The following demonstration is a partial film recommender system capable of recommending movies to users based on a rating scale. A testing and training dataset is extracted from the user rankings.csv available at grouplens.org/datasets/movielens/. The MovieLens ml-latest-small dataset was selected from the zip folder, and a user-item matrix was created.


Data Loading and Preparation

# Data loading
ratings <- read.csv("https://raw.githubusercontent.com/RobertSellers/643_RECOMMENDER_SYSTEMS/master/databases/ml-latest-small/ratings.csv")

# Converting the ratings into 2 dimensional matrix
library(reshape2)
uiMatrix <- acast(ratings, userId~movieId, value.var="rating")
uiMatrix <- apply(uiMatrix, 1,as.numeric) 

Training and Testing

Create test and train datasets. 80% sample for training, and 20% sample for testing.

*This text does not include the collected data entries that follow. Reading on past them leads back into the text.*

/-- The ports that a bank's taps bind. -/
def Slot.portsOf (t : Slot) (h : Header) (next : Bool) : List (BitVec 5) :=
  h.elems.flatMap fun e =>
    let k := if next then (t.elems.get e).next else (t.elems.get e).on
    if k.present then k.taps.filterMap fun b => if tapEn b then some (tapPort b) else none else []

/-- The ports that other regions of the slot bind in their on or next banks (R243). -/
def Slot.busyPorts (t : Slot) (r : Fin 4) : List (BitVec 5) :=
  regions4.flatMap fun q =>
    if q == r then [] else
      let g := t.regions.get q
      (if g.on != .free then t.portsOf g.onHdr false else []) ++ (if g.next != .empty then t.portsOf g.nextHdr true else [])

/-- What the loader checks an image against. -/
def State.loadEnv (s : State) (c : CpId) (r : Fin 4) : LoadEnv :=
  let t := s.slot c
  let k := s.core c.core
  { half := if k.split then some (k.gc.toNat, c.slot) else none, blocks := (k.statShare c.slot).2, bytes := (k.sceneShare c.slot).2, fuse := k.fuse, others := t.rectangles r, busy := t.busyPorts r
    pending := ports24.filterMap fun p => (t.port p).pending.map fun b =>
      ⟨p, b.pat, b.ipat, !patMapped b.pat || (s.extentsOf t.part b.pat).toBool⟩ }

/-- The next bank of a region is empty (R104). -/
def State.clearNext (s : State) (c : CpId) (r : Fin 4) : State :=
  ((s.region c r).nextHdr.elems.foldl (fun t e => t.modElem c e fun x => { x with next := Bank.empty }) s).modRegion c r
    fun g => { g with next := .empty, nextHdr := Header.none }

/-- The extents of the bindings that wait on ports of the region's next bank are written, since its load comes second (R182, R243). -/
def State.patchExtents (s : State) (c : CpId) (r : Fin 4) : State :=
  s.modSlot c fun t => { t with ports := t.ports.mapFinIdx fun i q _ =>
    match q.pending with
    | some b =>
      if patMapped b.pat && (t.tapOfPort r true (BitVec.ofNat 5 i) fun _ => true).isSome then
        match s.extentsOf t.part b.pat with
        | .ok l => { q with pending := some { b with extents := l } }
        | .error _ => q
      else q
    | none => q }

/-- A checked image fills the next bank. -/
def State.fillNext (s : State) (c : CpId) (r : Fin 4) (i : Image) : State :=
  let s1 := i.secs.foldl (fun t x => match i.hdr.phys x.row x.col with
    | some e => t.modElem c e fun y => { y with next := x.bank }
    | none => t) s
  (s1.modRegion c r fun g => { g with next := .loaded, nextHdr := i.hdr }).patchExtents c r

/-- rload reaches the head: it waits while the region drains, then the region is LOADING. A lost bank is no longer told of
(R197). None while nothing is to be done. -/
def State.loadHead (s : State) (c : CpId) (m : Cmd) (r : Fin 4) : Option State :=
  let g := s.region c r
  if g.on == .draining || g.loading.isSome then none
  else some ((s.clearNext c r).modRegion c r fun g => { g with loading := some m, nextLost := false })

/-- The image of a load is read and checked: the report word and the image, or a failure to read it (R103, R243). -/
def State.readImage (s : State) (c : CpId) (r : Fin 4) (a place : Word) : State × Except (BitVec 8 × Word × Word × Word) (Except W32 Image) :=
  match s.readVirt c a 160 with
  | (s1, .error e) => (s1, .error e)
  | (s1, .ok b) =>
    let env := s.loadEnv c r
    match checkHeader b place env with
    | .error w => (s1, .ok (.error w))
    | .ok (h, nsec, total) =>
      match s1.readVirt c (a + 0xD90) (total - 0xD90) with
      | (s2, .error e) => (s2, .error e)
      | (s2, .ok body) => (s2, .ok (checkImage h nsec env body))

/-- A command leaves the queue; CPEVT.CQE is set when the queue becomes empty (R236). -/
def State.dequeue (s : State) (c : CpId) (m : Cmd) : State :=
  let s1 := s.modSlot c fun t => { t with cmdq := t.cmdq.filter fun x => x.order != m.order }
  if (s1.slot c).cmdq.isEmpty then s1.modCp c fun p => p.event evCQE else s1

/-- REEL_LOAD_COMPLETE: the load of a region ends: it passes, fails a check, or is aborted (R104, R243). -/
def execReelLoadComplete (c : CpId) (r : Fin 4) (s : State) : Out State :=
  .next <|
    match (s.region c r).loading with
    | none => s
    | some m =>
      if !s.onGrid c || s.recordWaits c m then s
      else
        let done (t : State) (st : BitVec 8) (rep : W32) : State :=
          (t.modRegion c r fun g => { g with loading := none, lastst := st, loadrep := rep }).dequeue c m
        if m.failed then done s stLOADABORT 0
        else match s.readImage c r m.a m.b with
        | (s1, .error e) =>
          let t := s1.headFault c m e
          if t.recordWaits c m then t.modSlot c fun x => x.failCmd m else done t stLOADABORT 0
        | (s1, .ok (.error w)) => done s1 stLOADFAIL w
        | (s1, .ok (.ok i)) => done (s1.fillNext c r i) stOK 0

/-! ### Arming (R84, R192, R245) -/

/-- The counter numbers of the sig and wait cues of a next bank, in image order. -/
def Slot.cueCounters (t : Slot) (r : Fin 4) : List (BitVec 4) :=
  (t.regions.get r).nextHdr.elems.flatMap fun e =>
    let k := (t.elems.get e).next
    if !k.present then [] else k.cues.filterMap fun w => match decodeCue default w with
      | .ok (.cueSig _ n _ _) => some n
      | .ok (.cueWait _ n _ _) => some n
      | _ => none

/-- The entries of a counter table, translated: the index of the first that fails (R245). -/
def State.armTable (s : State) (c : CpId) (b : List Byte) : Nat → Nat → Except Nat (List CtrEntry)
  | 0, _ => .ok []
  | n + 1, i =>
    let a := fld64 b (0x10 + 16 * i)
    match s.counterPlace c a true with
    | .error _ => .error i
    | .ok pa =>
      match s.armTable c b n (i + 1) with
      | .error j => .error j
      | .ok l => .ok (⟨a, pa, fld64 b (0x18 + 16 * i)⟩ :: l)

/-- What an arming gives: laps, seed and table, or the fault item of its failure. -/
def State.armData (s : State) (c : CpId) (r : Fin 4) (rec1 : Option (List Byte)) : Except Word (Nat × W32 × List CtrEntry) :=
  let h := (s.region c r).nextHdr
  let cues (n : Nat) (v : Nat × W32 × List CtrEntry) : Except Word (Nat × W32 × List CtrEntry) :=
    match (s.slot c).cueCounters r |>.find? fun k => decide (n ≤ k.toNat) with
    | some k => .error (k.setWidth 64)
    | none => .ok v
  match rec1 with
  | none => cues 0 (h.laps, h.seed, [])
  | some b =>
    let armf := fld b 0 4
    let nctr := fld b 0x0C 4
    if 4 ≤ armf ∨ (armf.testBit 0 ∧ fld b 4 4 = 0) ∨ 16 < nctr then .error 0x10
    else match s.armTable c b nctr 0 with
    | .error i => .error (BitVec.ofNat 64 i)
    | .ok tab =>
      cues nctr (if armf.testBit 0 then fld b 4 4 else h.laps, if armf.testBit 1 then BitVec.ofNat 32 (fld b 8 4) else h.seed, tab)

# Randomly sample the matrix as boolean reference
which_train <- sample(x = c(TRUE, FALSE), size = nrow(uiMatrix),replace = TRUE, prob = c(0.8, 0.2))

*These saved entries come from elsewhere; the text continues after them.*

-- ==== Sys2Proof/Machine/Mask.lean ====
section
/-! DEFINITION. Mask programs: their check, their value on one pair and on a tile, document-run tables, and mload (R384 to R396). -/
namespace Sys2Proof.Machine

/-! ### Instruction words (R386, R388) -/

def maskOp (w : BitVec 16) : Nat := bits w.toNat 15 11
def maskCi (w : BitVec 16) : Nat := bits w.toNat 10 8
def maskKs (w : BitVec 16) : Bool := w.getLsbD 0
def maskReserved (w : BitVec 16) : Nat := bits w.toNat 7 1

/-- The constant of a program. -/
def MaskProg.const (p : MaskProg) (i : Nat) : Int := ((p.k[i]?).getD 0).toInt

/-- The parameter c of an instruction. -/
def MaskProg.param (p : MaskProg) (w : BitVec 16) : Int := if maskKs w then p.const (maskCi w) else 0

/-- Leaves, and the instructions that take a parameter. -/
def maskLeaf (op : Nat) : Bool := decide (1 ≤ op) && decide (op ≤ 0x0D)
def maskTakes (op : Nat) : Bool := (decide (1 ≤ op) && decide (op ≤ 8)) || op == 0x0A || op == 0x0B
def maskReservedOp (op : Nat) : Bool := op == 0 || op == 0x0E || op == 0x0F || (decide (0x13 ≤ op) && decide (op ≤ 0x1E))

/-- The limit of R388 on c. -/
def maskLimit (op : Nat) (c : Int) : Bool :=
  if op = 0x02 ∨ op = 0x0B then decide (1 ≤ c) else if op = 0x03 then decide (0 ≤ c) else true

/-! ### Load-time checks (R395) -/

/-- The first row of R395 that a word fails at a depth. -/
def MaskProg.wordFault (p : MaskProg) (w : BitVec 16) (depth : Nat) : Option Nat :=
  let op := maskOp w
  if maskReservedOp op then some 1
  else if maskReserved w != 0 || (!maskKs w && maskCi w != 0) || (!maskTakes op && (maskCi w != 0 || maskKs w)) then some 2
  else if maskTakes op && !maskLimit op (p.param w) then some 3
  else if maskLeaf op && decide (8 ≤ depth) then some 4
  else if ((op == 0x10 || op == 0x11) && decide (depth < 2)) || (op == 0x12 && depth == 0) then some 5
  else if op == 0x1F && depth != 1 then some 6
  else none

/-- The depth after a word. -/
def maskDepth (w : BitVec 16) (depth : Nat) : Nat :=
  let op := maskOp w
  if maskLeaf op then depth + 1 else if op = 0x10 ∨ op = 0x11 then depth - 1 else depth

/-- The first non-zero word after m.end. -/
def maskTail : List (BitVec 16) → Nat → Option Nat
  | [], _ => none
  | w :: t, i => if w != 0 then some i else maskTail t (i + 1)

/-- The walk of R395: reason and index of the first failure. -/
def MaskProg.walk (p : MaskProg) : List (BitVec 16) → Nat → Nat → Option (Nat × Nat)
  | [], _, _ => some (7, 32)
  | w :: t, i, depth =>
    match p.wordFault w depth with
    | some r => some (r, i)
    | none =>
      if maskOp w = 0x1F then (maskTail t (i + 1)).map fun j => (8, j)
      else p.walk t (i + 1) (maskDepth w depth)

/-- The program of a record (R385). -/
def maskProg (b : List Byte) : MaskProg :=
  { w := (List.range 32).map fun i => BitVec.ofNat 16 (fld b (2 * i) 2), k := (List.range 8).map fun i => fld64 b (0x40 + 8 * i) }

/-- The program holds m.samedoc or m.docge before its m.end (R394). -/
def MaskProg.readsDocs (p : MaskProg) : Bool := (p.w.takeWhile fun w => maskOp w != 0x1F).any fun w => maskOp w == 0x09 || maskOp w == 0x0A

/-! ### Document-run tables (R393) -/

/-- The document of a position. -/
def docOf (l : List (Nat × Nat)) (p : Nat) : Nat := (l.foldl (fun d r => if r.1 ≤ p then some r.2 else d) none).getD 0

/-- Runs keep R393: STARTs increase strictly and DOCs do not decrease. -/
def runsRise : List (Nat × Nat) → Bool
  | a :: b :: t => decide (a.1 < b.1) && decide (a.2 ≤ b.2) && runsRise (b :: t)
  | _ => true

/-- A table's runs, none when it breaks R393. -/
def docRuns (nrun : Nat) (b : List Byte) : Option (List (Nat × Nat)) :=
  let l := (List.range nrun).map fun r => (fld b (8 + 8 * r) 4, fld b (12 + 8 * r) 4)
  match l with
  | [] => none
  | x :: _ => if x.1 == 0 && zeroBytes b 4 4 && runsRise l then some l else none

/-! ### One pair (R388) -/

/-- Documents of the queries and of the keys. -/
structure Docs where
  q : List (Nat × Nat)
  k : List (Nat × Nat)
  deriving DecidableEq, Repr, Inhabited

/-- The value of a leaf on a pair. -/
def maskPair (d : Docs) (op : Nat) (c i j : Int) : Bool :=
  let dq : Int := docOf d.q i.toNat
  let dk : Int := docOf d.k j.toNat
  match op with
  | 0x01 => decide (j ≤ i + c)
  | 0x02 => decide (0 ≤ i - j) && decide (i - j < c)
  | 0x03 => decide (-c ≤ i - j) && decide (i - j ≤ c)
  | 0x04 => decide (i < c) && decide (j < c)
  | 0x05 => decide (c ≤ j)
  | 0x06 => decide (j < c)
  | 0x07 => decide (c ≤ i)
  | 0x08 => decide (i < c)
  | 0x09 => dq == dk
  | 0x0A => decide (dq - c ≤ dk)
  | 0x0B => (i - j) % c == 0
  | 0x0C => true
  | _ => false

/-- The stack machine over truth values. -/
def MaskProg.evalPair (p : MaskProg) (d : Docs) (i j : Int) : List (BitVec 16) → List Bool → Bool
  | [], st => st.headD false
  | w :: t, st =>
    let op := maskOp w
    match st with
    | a :: b :: r =>
      if op = 0x1F then a
      else if op = 0x10 then p.evalPair d i j t ((b && a) :: r)
      else if op = 0x11 then p.evalPair d i j t ((b || a) :: r)
      else if op = 0x12 then p.evalPair d i j t ((!a) :: b :: r)
      else p.evalPair d i j t (maskPair d op (p.param w) i j :: st)
    | [a] =>
      if op = 0x1F then a
      else if op = 0x12 then p.evalPair d i j t [!a]
      else p.evalPair d i j t (maskPair d op (p.param w) i j :: st)
    | [] => p.evalPair d i j t (maskPair d op (p.param w) i j :: st)

/-- The pair is allowed. -/
def MaskProg.allows (p : MaskProg) (d : Docs) (i j : Nat) : Bool := p.evalPair d i j p.w []

/-! ### One tile (R389 to R391) -/

/-- The three values of a tile. -/
inductive Tri where
  | t
  | f
  | u
  deriving DecidableEq, Repr, Inhabited

def Tri.and : Tri → Tri → Tri
  | .f, _ => .f
  | _, .f => .f
  | .t, .t => .t
  | _, _ => .u
def Tri.or : Tri → Tri → Tri
  | .t, _ => .t
  | _, .t => .t
  | .f, .f => .f
  | _, _ => .u
def Tri.not : Tri → Tri
  | .t => .f
  | .f => .t
  | .u => .u

/-- The positions of a tile. -/
structure TileRange where
  qlo : Int
  qhi : Int
  klo : Int
  khi : Int
  deriving DecidableEq, Repr, Inhabited

/-- T under one condition, F under another, else U. -/
def tri (a b : Bool) : Tri := if a then .t else if b then .f else .u

/-- The value of a leaf over a tile (R389). -/
def maskTile (d : Docs) (op : Nat) (c : Int) (x : TileRange) : Tri :=
  let dlo := x.qlo - x.khi
  let dhi := x.qhi - x.klo
  let dq (p : Int) : Int := docOf d.q p.toNat
  let dk (p : Int) : Int := docOf d.k p.toNat
  match op with
  | 0x01 => tri (decide (x.khi ≤ x.qlo + c)) (decide (x.qhi + c < x.klo))
  | 0x02 => tri (decide (0 ≤ dlo) && decide (dhi < c)) (decide (dhi < 0) || decide (c ≤ dlo))
  | 0x03 => tri (decide (-c ≤ dlo) && decide (dhi ≤ c)) (decide (c < dlo) || decide (dhi < -c))
  | 0x04 => tri (decide (x.qhi < c) && decide (x.khi < c)) (decide (c ≤ x.qlo) || decide (c ≤ x.klo))
  | 0x05 => tri (decide (c ≤ x.klo)) (decide (x.khi < c))
  | 0x06 => tri (decide (x.khi < c)) (decide (c ≤ x.klo))
  | 0x07 => tri (decide (c ≤ x.qlo)) (decide (x.qhi < c))
  | 0x08 => tri (decide (x.qhi < c)) (decide (c ≤ x.qlo))
  | 0x09 => tri (dq x.qlo == dq x.qhi && dq x.qhi == dk x.klo && dk x.klo == dk x.khi) (decide (dq x.qhi < dk x.klo) || decide (dk x.khi < dq x.qlo))
  | 0x0A => tri (decide (dq x.qhi - c ≤ dk x.klo)) (decide (dk x.khi < dq x.qlo - c))
  | 0x0B => tri (c == 1 || (dlo == dhi && dlo % c == 0)) (decide (c * (dhi / c) < dlo))
  | 0x0C => .t
  | _ => .f

/-- The stack machine over tile values. -/
def MaskProg.evalTile (p : MaskProg) (d : Docs) (x : TileRange) : List (BitVec 16) → List Tri → Tri
  | [], st => st.headD .u
  | w :: t, st =>
    let op := maskOp w
    match st with
    | a :: b :: r =>
      if op = 0x1F then a
      else if op = 0x10 then p.evalTile d x t (b.and a :: r)
      else if op = 0x11 then p.evalTile d x t (b.or a :: r)
      else if op = 0x12 then p.evalTile d x t (a.not :: b :: r)
      else p.evalTile d x t (maskTile d op (p.param w) x :: st)
    | [a] =>
      if op = 0x1F then a
      else if op = 0x12 then p.evalTile d x t [a.not]
      else p.evalTile d x t (maskTile d op (p.param w) x :: st)
    | [] => p.evalTile d x t (maskTile d op (p.param w) x :: st)

/-- The class of a tile: T is FULL, F EMPTY, U PARTIAL. -/
def MaskProg.classOf (p : MaskProg) (d : Docs) (x : TileRange) : Tri := p.evalTile d x p.w []

/-! ### Mask slots (R384) and mload (R396) -/

/-- The program of a partition's mask slot on a chiplet. -/
def Chiplet.mask (k : Chiplet) (part : BitVec 5) (slot : BitVec 4) : Option MaskProg :=
  (k.masks.find? fun x => x.1 == (part, slot)).map (·.2)

/-- A program is installed whole. -/
def Chiplet.install (k : Chiplet) (part : BitVec 5) (slot : BitVec 4) (p : MaskProg) : Chiplet :=
  { k with masks := ((part, slot), p) :: k.masks.filter fun x => x.1 != (part, slot) }

/-- The report of a failed mload waits at its chiplets until its record has entered the core's queue (R303, R396). -/
def State.settleMload (s : State) (c : CpId) : State :=
  match (s.slot c).mreport with
  | none => s
  | some r => if s.recWaits c.core (.job r.order) then s else s.modSlot c fun x => { x with mreport := none }

/-- mload (R396): both chiplets install the program, or a deferred command fault names reason and word, whose report stays at the chiplet
while the record queue is full. It waits while an earlier report is kept (R303). -/
def execMload (a : Reg) (k : BitVec 4) (s : State) : Out State :=
  s.issue [a] [] false fun t =>
    if (t.slot t.cur).mreport.isSome then t
    else t.withRecord (t.reg a) 64 128 false fun ps =>
      t.readRecord (t.reg a) ps fun u b =>
        let p := maskProg b
        match p.walk p.w 0 0 with
        | none => ((u.modChiplet 0 fun c => c.install t.myPart k p).modChiplet 1 fun c => c.install t.myPart k p).answered none
        | some (r, i) =>
          let rep : Report := ⟨cFORMAT, u.ids, u.pc, BitVec.ofNat 64 (i + 256 * r), t.reg a, 0, 0⟩
          let v := u.newId.modSlot u.cur fun x => { x with mreport := some rep }
          ((v.commandFault u.cur rep.order rep.pc rep.cause rep.tval rep.vaddr 0 0).settleMload u.cur).answered none

end Sys2Proof.Machine
end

# Create the train/test datasets
train <- uiMatrix[which_train, ]
test <- uiMatrix[!which_train, ]

RMSE Calculations

# Raw mean of the training dataset
train.avg <- mean(train, na.rm =TRUE)

# Training data Root Mean Square Error for the raw average
RMSE = function(m, o){ # m : model values
  sqrt(mean((m - o)^2, na.rm =TRUE)) # o : observed values
}

RMSE(train,train.avg)
## [1] 1.055908
# Test data Root Mean Square Error for the raw average
RMSE(test,train.avg)
## [1] 1.066138
calcBias <- function(df, avg){
  # Converting null values and handling Bias for each user and each item
  userBias <- rowMeans(df, na.rm=T) - avg
  movieBias <- colMeans(df, na.rm=T) - avg
  
  # Baseline Predictors for movie and user bias
  columnBias <- matrix(, nrow(df), ncol(df))
  rowBias <- matrix(, nrow(df), ncol(df))
  
  j <- 1
  for(column in 1:ncol(df)){
    columnBias[, column] <- movieBias[j]
    j<-j+1
  }

  j <- 1
  for(row in 1:nrow(df)){
    rowBias[row,] <- userBias[j]
    j<-j+1
  }
  
  # Baseline calculation : movieBias matrix + userBias Matrix + raw mean average
  baseline <- columnBias + userBias + avg
  return (baseline)
}

baselineTrain <- calcBias(train, train.avg)

# Constraining the values between 0 and 5
baselineTrain[baselineTrain<0] <- 0 
baselineTrain[baselineTrain>5] <- 5 

Results

# Test / Training RMSE for baseline predictors

# Training dataset RMSE
RMSE(baselineTrain,train)
## [1] 0.840045
# Raw mean of the test dataset
test.avg <- mean(test, na.rm =TRUE)

# Test dataset RMSE
baselineTest <- calcBias(test, test.avg)

# Training dataset RMSE
RMSE(baselineTest,test)
## [1] 0.8362919

Discussion

All in all, the RMSE of the training dataset are within 1 ranking point from the original value. It is my understanding that I should aspire to lower the RMSE and develop a better predictive method against the test dataset. Efforts to construct equal sized sparse (wide) data frames could be one solution, or matrix methods as yet unknown.